What to produce: The answer must be an exact reproduction of all the entries.

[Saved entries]
::::

-- ==== Sys2Proof/Machine/Tick.lean ====
section
/-! DEFINITION. The boundary (R32 to R36, Table 02-2) step by step, and the rows at which one occurs. -/

namespace Sys2Proof.Machine

/-- Does the mode run the tick-phase steps 7 to 9 (Table 20-1)? -/
def Mode.phases : Mode → Bool
  | .run => true
  | .island => true
  | .drain => true
  | _ => false

/-! ### Step 1 (R29, R455) -/

/-- The tick number advances, or takes the value written; the boundary's time is recorded; the mode follows. Returns whether this boundary
completes a DRAIN. -/
def State.step1 (s : State) (t : DWord) : State × Bool :=
  let old := s.tk.number
  let n := s.tk.setTo.getD (old + 1)
  let set := s.tk.setTo.isSome
  let s := { s with tk := { s.tk with
    number := n
    setTo := none
    last := some t
    span := t.toNat - s.tk.btime.toNat
    btime := t
    ahead := 0
    leaving := false
    history := (t, n.toNat) :: s.tk.history } }
  (if set then (s.postEvent 3 5 (n.truncate 32) (old.truncate 32)).oldPass else s).modeStep1

/-! ### Step 2: telemetry, counts and overruns of the tick that ended -/

/-- Is a register one of FRD_TSK_WMAX, FRD_TSK_WMEAN, FRD_TSK_BUSY or DBG_TEL, which show one tick and read 0 where it had nothing? -/
def tickReg (off : Nat) : Bool :=
  let o := off % 0x100000
  (decide (0x1000000 ≤ off) && (decide (0x3200 ≤ o ∧ o < 0x3300) || decide (0x3380 ≤ o ∧ o < 0x33C0)))
    || decide (0x70200 ≤ off ∧ off < 0x70300)

/-- The cores of frond f whose instruction port was not gated throughout the tick that ends (R121): those whose threads fetched in it, those
with a thread that runs from I-RAM, and all where the frond's clock is stopped, since its cores then have no cycles to count. -/
def State.fetchers (s : State) (f : Nat) (l : List Nat) : List Nat :=
  (upTo 17).filter (fun c => (s.frond f).gated || l.contains c || s.coreFetches (f * 16 + c) c)

/-- Latches the scheduler's and the issue statistics of frond f. -/
def State.latchFrond (s : State) (f : Nat) : State :=
  let fr := s.frond f
  let s := fr.lvlStat.foldl (fun (s : State) (e : Nat × LevelStat) =>
    (s.setReg (Reg.FRD_TSK_WMAX f e.1) (wd e.2.longest)).setReg (Reg.FRD_TSK_WMEAN f e.1)
      (wd (if e.2.count = 0 then 0 else e.2.total / e.2.count))) s
  let s := s.modFrond f (fun fr => { fr with fetchedLast := s.fetchers f fr.fetched })
  fr.busy.foldl (fun (s : State) (e : Nat × Nat) => s.setReg (Reg.FRD_TSK_BUSY f e.1) (wd e.2)) s

/-- Latches DBG_TEL of frond f. -/
def State.latchTel (s : State) (f : Nat) : State :=
  let y := s.tele f
  let w : List Word := [wd y.released, wd (min y.worst 0xFFFFFFFF),
    match y.slack with | some x => BitVec.ofInt 32 x | none => 0x7FFFFFFF,
    wd (min y.depth 511 * 65536 + min y.late 65535)]
  (upTo 4).foldl (fun s i => s.setReg (Reg.DBG_TEL f i) (nth 0 w i)) s

/-- The queue that telemetry watch k names, while it is enabled. -/
def State.watched (s : State) (k : Nat) : Option Nat := if s.regB (Reg.DBG_QW k) 31 then some (s.regF (Reg.DBG_QW k) 15 0) else none

/-- Latches DBG_QW of watch k. -/
def State.latchWatch (s : State) (k : Nat) : State :=
  match s.watched k with
  | none => s
  | some q =>
    let d := s.qDepth q
    let hi := if Sparse.get (fun _ => 0xFFFFFFFF) s.sw.qwMin q = 0xFFFFFFFF then d else Sparse.get (fun _ => 0) s.sw.qwMax q
    let lo := min d (Sparse.get (fun _ => 0xFFFFFFFF) s.sw.qwMin q)
    let s := (s.setReg (Reg.DBG_QW_M k 0) (wd hi)).setReg (Reg.DBG_QW_M k 1) (wd lo)
    s.setReg (Reg.DBG_QW_M k 2) (wd (Sparse.get (fun _ => 0) s.sw.qwSent q))

/-- Latches what CTL_MEAS shows of every adaptation record. -/
def State.latchMeas (s : State) : State :=
  (s.ct.adapt.map (fun (e : Nat × Adapt) => e.1)).foldl (fun s a =>
    let x := s.adapt a
    s.setAdapt a { x with shown := (upTo 4).map (fun k => (nth Meas.reset x.last k, nth 0 x.bad k, nth 0 x.good k)) }) s

/-- Telemetry of tick `old` latches, unless DBG_TEL_CTL.FREEZE is set (R503). -/
def State.latchAll (s : State) (old : BitVec 48) : State :=
  if s.regB Reg.DBG_TEL_CTL 0 then s
  else
    let s := { s with regs := Sparse.keep (fun off => !tickReg off) s.regs }
    let s := (s.fronds.map (fun (e : Nat × Frond) => e.1)).foldl (fun s f => s.latchFrond f) s
    let s := (upTo 16).foldl (fun s f => s.latchTel f) s
    let s := (upTo 8).foldl (fun s k => s.latchWatch k) s
    let s : State := { s with
      tk := { s.tk with
        ipBase := some s.draws
        ipCycles := s.tk.span * 5 / 2 }
      draws := s.draws + 272 }
    ((s.setReg Reg.DBG_TEL_TICK_LO (old.truncate 32)).setReg Reg.DBG_TEL_TICK_HI ((old >>> 32).truncate 32)).latchMeas
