-- ==== Sys2Proof/Machine/Dispatch.lean ====
section
/-! DEFINITION. What each command does: one arm per constructor, each a direct call of the meaning of that row. -/

namespace Sys2Proof.Machine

::::

Answer to the problem:
-- ==== Sys2Proof/Machine/Tick.lean ====
section
/-! DEFINITION. The boundary (R32 to R36, Table 02-2) step by step, and the rows at which one occurs. -/

namespace Sys2Proof.Machine

/-- Does the mode run the tick-phase steps 7 to 9 (Table 20-1)? -/
def Mode.phases : Mode → Bool
  | .run => true
  | .island => true
  | .drain => true
  | _ => false

/-! ### Step 1 (R29, R455) -/

/-- The tick number advances, or takes the value written; the boundary's time is recorded; the mode follows. Returns whether this boundary
completes a DRAIN. -/
def State.step1 (s : State) (t : DWord) : State × Bool :=
  let old := s.tk.number
  let n := s.tk.setTo.getD (old + 1)
  let set := s.tk.setTo.isSome
  let s := { s with tk := { s.tk with
    number := n
    setTo := none
    last := some t
    span := t.toNat - s.tk.btime.toNat
    btime := t
    ahead := 0
    leaving := false
    history := (t, n.toNat) :: s.tk.history } }
  (if set then (s.postEvent 3 5 (n.truncate 32) (old.truncate 32)).oldPass else s).modeStep1

/-! ### Step 2: telemetry, counts and overruns of the tick that ended -/

/-- Is a register one of FRD_TSK_WMAX, FRD_TSK_WMEAN, FRD_TSK_BUSY or DBG_TEL, which show one tick and read 0 where it had nothing? -/
def tickReg (off : Nat) : Bool :=
  let o := off % 0x100000
  (decide (0x1000000 ≤ off) && (decide (0x3200 ≤ o ∧ o < 0x3300) || decide (0x3380 ≤ o ∧ o < 0x33C0)))
    || decide (0x70200 ≤ off ∧ off < 0x70300)

/-- The cores of frond f whose instruction port was not gated throughout the tick that ends (R121): those whose threads fetched in it, those
with a thread that runs from I-RAM, and all where the frond's clock is stopped, since its cores then have no cycles to count. -/
def State.fetchers (s : State) (f : Nat) (l : List Nat) : List Nat :=
  (upTo 17).filter (fun c => (s.frond f).gated || l.contains c || s.coreFetches (f * 16 + c) c)

/-- Latches the scheduler's and the issue statistics of frond f. -/
def State.latchFrond (s : State) (f : Nat) : State :=
  let fr := s.frond f
  let s := fr.lvlStat.foldl (fun (s : State) (e : Nat × LevelStat) =>
    (s.setReg (Reg.FRD_TSK_WMAX f e.1) (wd e.2.longest)).setReg (Reg.FRD_TSK_WMEAN f e.1)
      (wd (if e.2.count = 0 then 0 else e.2.total / e.2.count))) s
  let s := s.modFrond f (fun fr => { fr with fetchedLast := s.fetchers f fr.fetched })
  fr.busy.foldl (fun (s : State) (e : Nat × Nat) => s.setReg (Reg.FRD_TSK_BUSY f e.1) (wd e.2)) s

/-- Latches DBG_TEL of frond f. -/
def State.latchTel (s : State) (f : Nat) : State :=
  let y := s.tele f
  let w : List Word := [wd y.released, wd (min y.worst 0xFFFFFFFF),
    match y.slack with | some x => BitVec.ofInt 32 x | none => 0x7FFFFFFF,
    wd (min y.depth 511 * 65536 + min y.late 65535)]
  (upTo 4).foldl (fun s i => s.setReg (Reg.DBG_TEL f i) (nth 0 w i)) s

/-- The queue that telemetry watch k names, while it is enabled. -/
def State.watched (s : State) (k : Nat) : Option Nat := if s.regB (Reg.DBG_QW k) 31 then some (s.regF (Reg.DBG_QW k) 15 0) else none

/-- Latches DBG_QW of watch k. -/
def State.latchWatch (s : State) (k : Nat) : State :=
  match s.watched k with
  | none => s
  | some q =>
    let d := s.qDepth q
    let hi := if Sparse.get (fun _ => 0xFFFFFFFF) s.sw.qwMin q = 0xFFFFFFFF then d else Sparse.get (fun _ => 0) s.sw.qwMax q
    let lo := min d (Sparse.get (fun _ => 0xFFFFFFFF) s.sw.qwMin q)
    let s := (s.setReg (Reg.DBG_QW_M k 0) (wd hi)).setReg (Reg.DBG_QW_M k 1) (wd lo)
    s.setReg (Reg.DBG_QW_M k 2) (wd (Sparse.get (fun _ => 0) s.sw.qwSent q))

/-- Latches what CTL_MEAS shows of every adaptation record. -/
def State.latchMeas (s : State) : State :=
  (s.ct.adapt.map (fun (e : Nat × Adapt) => e.1)).foldl (fun s a =>
    let x := s.adapt a
    s.setAdapt a { x with shown := (upTo 4).map (fun k => (nth Meas.reset x.last k, nth 0 x.bad k, nth 0 x.good k)) }) s

/-- Telemetry of tick `old` latches, unless DBG_TEL_CTL.FREEZE is set (R503). -/
def State.latchAll (s : State) (old : BitVec 48) : State :=
  if s.regB Reg.DBG_TEL_CTL 0 then s
  else
    let s := { s with regs := Sparse.keep (fun off => !tickReg off) s.regs }
    let s := (s.fronds.map (fun (e : Nat × Frond) => e.1)).foldl (fun s f => s.latchFrond f) s
    let s := (upTo 16).foldl (fun s f => s.latchTel f) s
    let s := (upTo 8).foldl (fun s k => s.latchWatch k) s
    let s : State := { s with
      tk := { s.tk with
        ipBase := some s.draws
        ipCycles := s.tk.span * 5 / 2 }
      draws := s.draws + 272 }
    ((s.setReg Reg.DBG_TEL_TICK_LO (old.truncate 32)).setReg Reg.DBG_TEL_TICK_HI ((old >>> 32).truncate 32)).latchMeas
-- ==== Sys2Proof/Machine/Dispatch.lean ====
section
/-! DEFINITION. What each command does: one arm per constructor, each a direct call of the meaning of that row. -/

namespace Sys2Proof.Machine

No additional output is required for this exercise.